Saved data entries:
/-- R72, R79 to R81, R255, R272, R273, R317: the lane slot goes to the winner of the quad's lottery, whose run starts; the others of the draw grow older, and
the groups that it leaves out lose their YIELD marks; a held trap enters the handler once no access is outstanding; a debug command halts,
resumes or steps the groups that it names, a halt and a step complete once they have stopped, and DBG_DONE advances then (R272, R273). The
model's choices in it: log 43 and log 76. -/
def Obligations.RunLotteryAndDebug : Prop :=
  ∀ (s : State) (p : Partition) (w : Nat),
    let core := s.inp.core
    let quad := s.inp.idx
    let part := s.inp.part
    let ready := (quadGroups s core quad).filterMap (fun g => (readyRun s g.id).map (fun r => (g, r)))
    let drawn := if ready.all (fun e => e.1.yielded) then ready else ready.filter (fun e => !e.1.yielded)
    let x := nextDraw (quadOf s core quad).x
    let noImage := ctlRead s part 0x6010 8 = 0
    ((quadOf s core quad).owner ≠ none ∨ ready = [] → exec .runArbitration s = .next s) ∧
    (quad < 4 → (quadOf s core quad).owner = none → ∀ g r, lotteryWin x drawn = some (g, r) →
      (s.inp.ecc ≠ .spill ∨ fills g.ln r.ln = false) →
      ∃ t, exec .runArbitration s = .next t ∧ t.mem = s.mem ∧
        quadOf t core quad = { quadOf s core quad with x := x, owner := if r.ln.pos = .inRun then some g.id else none } ∧
        (∀ h, findGroup s g.id = some h → findGroup t g.id = some { h with
          ln := r.ln, q := r.q, en := { h.en with acc := r.en.acc }, age := 0, yielded := false, waits := h.waits.filter (fun y => decide (waitStream y.1 ≠ some .lane)) }) ∧
        (∀ e ∈ drawn, e.1.id ≠ g.id → ∀ h, findGroup s e.1.id = some h →
          findGroup t e.1.id = some { h with age := h.age + 1, yielded := false }) ∧
        ((∃ e ∈ ready, e.1.yielded = false) → ∀ m ∈ quadGroups s core quad, (∀ e ∈ drawn, e.1.id ≠ m.id) →
          ∀ h, findGroup s m.id = some h → findGroup t m.id = some { h with yielded := false })) ∧
    (∀ t, s.g.live = true → s.g.id = s.inp.g → s.g.trapPend = some t →
      (s.g.en.acc = [] → exec .handlerEntry s = .next (takeTrap { s with g := { s.g with trapPend := none } } t)) ∧
      (s.g.en.acc ≠ [] → exec .handlerEntry s = .next s)) ∧
    (DebugCmd s part p 1 w → ∃ t p', exec .debugHalt s = .next t ∧ t.mem = s.mem ∧
      (∀ g ∈ allGroups t, debugNamed w part g → g.halted = true) ∧ findPart t part = some p' ∧ p'.dbgWait = true ∧
      p'.dbgLast = BitVec.ofNat 64 w ∧ p'.halts = p.halts ++ [⟨w / 2 ^ 32 % 2 ^ 32, BitVec.ofNat 4 (w / 2 ^ 8 % 2 ^ 4)⟩]) ∧
    (DebugCmd s part p 2 w → noImage → ∃ t p', exec .debugResume s = .next t ∧
      (∀ g ∈ allGroups t, debugNamed w part g → g.halted = false) ∧ findPart t part = some p' ∧ p'.dbgWait = false ∧
      ctlRead t part 0x6008 8 = (ctlRead s part 0x6008 8 + 1) % 2 ^ 64 ∧
      ∀ a, a < ctlKey part 0x6008 ∨ ctlKey part 0x6010 ≤ a → mget t.mem a = mget s.mem a) ∧
    (DebugCmd s part p 3 w → ∃ t p', exec .debugStep s = .next t ∧ t.mem = s.mem ∧ findPart t part = some p' ∧ p'.dbgWait = true ∧
      ∀ g ∈ allGroups s, debugNamed w part g → g.halted = true → g.ended = false →
        { g with halted := false, stepping := true, waits := [], drainAt := s.dev.gtc } ∈ allGroups t) ∧
    (findPart s part = some p → p.dbgWait = true → p.dbgLast.toNat % 8 = 1 →
      ((∃ g ∈ allGroups s, debugNamed p.dbgLast.toNat part g ∧ g.ended = false ∧ (g.halted = false ∨ g.ln.pos = .inRun)
          ∧ g.saved = false) → exec .debugHalt s = .next s) ∧
      (noImage → (∀ g ∈ allGroups s, debugNamed p.dbgLast.toNat part g → dbgStopped s g = true) →
        ∃ t p', exec .debugHalt s = .next t ∧ findPart t part = some p' ∧ p'.dbgWait = false ∧
          ctlRead t part 0x6008 8 = (ctlRead s part 0x6008 8 + 1) % 2 ^ 64 ∧ allGroups t = allGroups s))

--- YOUR ASSIGNMENT ---
Your answer should be the lines from the one containing "exec .debugHalt s = .next s) ∧" through the end of the records, both included, output exactly and with nothing added.

--- RESPONSE FOR THIS EXERCISE ---
          ∧ g.saved = false) → exec .debugHalt s = .next s) ∧
      (noImage → (∀ g ∈ allGroups s, debugNamed p.dbgLast.toNat part g → dbgStopped s g = true) →
        ∃ t p', exec .debugHalt s = .next t ∧ findPart t part = some p' ∧ p'.dbgWait = false ∧
          ctlRead t part 0x6008 8 = (ctlRead s part 0x6008 8 + 1) % 2 ^ 64 ∧ allGroups t = allGroups s))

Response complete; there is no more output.